# To do
The lines to reproduce run from the one containing "(s.needData p t).rest = s.rest := by" through the end of the records below. Reproduce them exactly and add nothing.

[[ Material provided open ]]

@[simp] theorem State.victimEnd_rest : ∀ (s : State) (p t : Nat) (v : LineAddr), (s.victimEnd p t v).rest = s.rest
    := by
  intros
  unfold State.victimEnd
  (repeat' first
    | with_reducible rfl
    | (with_reducible refine (foldl_keeps (State.rest) _ (fun _ _ => ?_) _ _).trans ?_)
    | (simp only [implies_true, forall_const, ↓apply_ite State.rest, apply_ite Prod.fst, ite_self, ↓rest_leaf,
            ↓State.freeLine_rest, ↓State.modLine_rest, ↓State.modTrk_rest, ↓State.modSlice_rest]; done)
    | split
    | (simp only [implies_true, forall_const, ↓apply_ite State.rest, apply_ite Prod.fst, ite_self, ↓rest_leaf,
            ↓State.freeLine_rest, ↓State.modLine_rest, ↓State.modTrk_rest, ↓State.modSlice_rest])
    | rfl)

@[simp] theorem State.victimWrite_rest : ∀ (s : State) (p t : Nat) (v : LineAddr) (poison : Bool), (s.victimWrite p
    t v poison).rest = s.rest := by
  intros
  unfold State.victimWrite
  (repeat' first
    | with_reducible rfl
    | (with_reducible refine (State.storeLine_restP (by assumption)).trans ?_)
    | (with_reducible refine (foldl_keeps (State.rest) _ (fun _ _ => ?_) _ _).trans ?_)
    | (simp only [implies_true, forall_const, ↓apply_ite State.rest, apply_ite Prod.fst, ite_self, ↓rest_leaf,
            ↓State.modTrk_rest, ↓State.storeLine_rest, ↓State.victimEnd_rest]; done)
    | split
    | (simp only [implies_true, forall_const, ↓apply_ite State.rest, apply_ite Prod.fst, ite_self, ↓rest_leaf,
            ↓State.modTrk_rest, ↓State.storeLine_rest, ↓State.victimEnd_rest])
    | rfl)

@[simp] theorem State.handleStart_rest : ∀ (s : State) (p t : Nat) (a : LineAddr), (s.handleStart p t a).rest =
    s.rest := by
  intros
  unfold State.handleStart
  (repeat' first
    | with_reducible rfl
    | (with_reducible refine (foldl_keeps (State.rest) _ (fun _ _ => ?_) _ _).trans ?_)
    | (simp only [implies_true, forall_const, ↓apply_ite State.rest, apply_ite Prod.fst, ite_self, ↓rest_leaf,
            ↓State.sendVector_rest, ↓State.modLine_rest, ↓State.sendForward_rest]; done)
    | split
    | (simp only [implies_true, forall_const, ↓apply_ite State.rest, apply_ite Prod.fst, ite_self, ↓rest_leaf,
            ↓State.sendVector_rest, ↓State.modLine_rest, ↓State.sendForward_rest])
    | rfl)

@[simp] theorem State.victimWritten_rest : ∀ (s : State) (p t : Nat) (v : LineAddr), (s.victimWritten p t v).rest =
    s.rest := by
  intros
  unfold State.victimWritten
  (repeat' split) <;> first
    | rfl
    | simp only [rest_leaf, State.victimEnd_rest, State.modTrk_rest, State.handleStart_rest]

@[simp] theorem State.victimStart_rest : ∀ (s : State) (p t q : Nat), (s.victimStart p t q).rest = s.rest := by
  intros
  simp only [State.victimStart, apply_ite State.rest, ite_self, rest_leaf, State.victimWrite_rest,
      State.handleStart_rest, State.sendForward_rest, State.sendVector_rest, State.modLine_rest, State.count_rest,
      State.modTrk_rest]

@[simp] theorem State.startHead_rest : ∀ (s : State) (p set : Nat), (s.startHead p set).rest = s.rest := by
  intros
  unfold State.startHead
  (repeat' first
    | with_reducible rfl
    | (with_reducible refine (foldl_keeps (State.rest) _ (fun _ _ => ?_) _ _).trans ?_)
    | (simp only [implies_true, forall_const, ↓apply_ite State.rest, apply_ite Prod.fst, ite_self, ↓rest_leaf,
            ↓State.victimStart_rest, ↓State.modTrk_rest]; done)
    | split
    | (simp only [implies_true, forall_const, ↓apply_ite State.rest, apply_ite Prod.fst, ite_self, ↓rest_leaf,
            ↓State.victimStart_rest, ↓State.modTrk_rest])
    | rfl)

@[simp] theorem State.joinWait_rest : ∀ (s : State) (p t : Nat), (s.joinWait p t).rest = s.rest := by
  intros
  unfold State.joinWait
  (repeat' first
    | with_reducible rfl
    | (with_reducible refine (foldl_keeps (State.rest) _ (fun _ _ => ?_) _ _).trans ?_)
    | (simp only [implies_true, forall_const, ↓apply_ite State.rest, apply_ite Prod.fst, ite_self, ↓rest_leaf,
            ↓State.startHead_rest, ↓State.count_rest, ↓State.modTrk_rest, ↓State.modSlice_rest]; done)
    | split
    | (simp only [implies_true, forall_const, ↓apply_ite State.rest, apply_ite Prod.fst, ite_self, ↓rest_leaf,
            ↓State.startHead_rest, ↓State.count_rest, ↓State.modTrk_rest, ↓State.modSlice_rest])
    | rfl)

@[simp] theorem State.needData_rest : ∀ (s : State) (p t : Nat), (s.needData p t).rest = s.rest := by
  intros
  unfold State.needData
  (repeat' first
    | with_reducible rfl
    | (with_reducible refine (State.hRead_restP (by assumption)).trans ?_)
    | (with_reducible refine (State.missJoin_restP (by assumption)).trans ?_)
    | (with_reducible refine (foldl_keeps (State.rest) _ (fun _ _ => ?_) _ _).trans ?_)
    | (simp only [implies_true, forall_const, ↓apply_ite State.rest, apply_ite Prod.fst, ite_self, ↓rest_leaf,
            ↓State.missJoin_rest, ↓State.trainStream_rest, ↓State.hRead_rest, ↓State.modTrk_rest]; done)
    | split
    | (simp only [implies_true, forall_const, ↓apply_ite State.rest, apply_ite Prod.fst, ite_self, ↓rest_leaf,
            ↓State.missJoin_rest, ↓State.trainStream_rest, ↓State.hRead_rest, ↓State.modTrk_rest])
    | rfl)

@[simp] theorem State.farCopied_rest : ∀ (s : State) (p : Nat), (s.farCopied p).rest = s.rest := by
  intros
  rfl

@[simp] theorem State.breakWatch_rest : ∀ (s : State) (p : Nat) (a : LineAddr), (s.breakWatch p a).rest = s.rest := by
  intros
  rfl

@[simp] theorem State.farLeave_rest : ∀ (s : State) (p t : Nat), (s.farLeave p t).rest = s.rest := by
  intros
  rfl

@[simp] theorem State.farDecline_rest : ∀ (s : State) (p t : Nat) (stat : BitVec 4), (s.farDecline p t stat).rest =
    s.rest := by
  intros
  simp only [State.farDecline, rest_leaf, State.count_rest, State.farLeave_rest, State.endWith_rest,
      State.maintRetry_rest]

[[ Material provided closed ]]

# Your response
@[simp] theorem State.needData_rest : ∀ (s : State) (p t : Nat), (s.needData p t).rest = s.rest := by
  intros
  unfold State.needData
  (repeat' first
    | with_reducible rfl
    | (with_reducible refine (State.hRead_restP (by assumption)).trans ?_)
    | (with_reducible refine (State.missJoin_restP (by assumption)).trans ?_)
    | (with_reducible refine (foldl_keeps (State.rest) _ (fun _ _ => ?_) _ _).trans ?_)
    | (simp only [implies_true, forall_const, ↓apply_ite State.rest, apply_ite Prod.fst, ite_self, ↓rest_leaf,
            ↓State.missJoin_rest, ↓State.trainStream_rest, ↓State.hRead_rest, ↓State.modTrk_rest]; done)
    | split
    | (simp only [implies_true, forall_const, ↓apply_ite State.rest, apply_ite Prod.fst, ite_self, ↓rest_leaf,
            ↓State.missJoin_rest, ↓State.trainStream_rest, ↓State.hRead_rest, ↓State.modTrk_rest])
    | rfl)

@[simp] theorem State.farCopied_rest : ∀ (s : State) (p : Nat), (s.farCopied p).rest = s.rest := by
  intros
  rfl

@[simp] theorem State.breakWatch_rest : ∀ (s : State) (p : Nat) (a : LineAddr), (s.breakWatch p a).rest = s.rest := by
  intros
  rfl

@[simp] theorem State.farLeave_rest : ∀ (s : State) (p t : Nat), (s.farLeave p t).rest = s.rest := by
  intros
  rfl

@[simp] theorem State.farDecline_rest : ∀ (s : State) (p t : Nat) (stat : BitVec 4), (s.farDecline p t stat).rest =
    s.rest := by
  intros
  simp only [State.farDecline, rest_leaf, State.count_rest, State.farLeave_rest, State.endWith_rest,
      State.maintRetry_rest]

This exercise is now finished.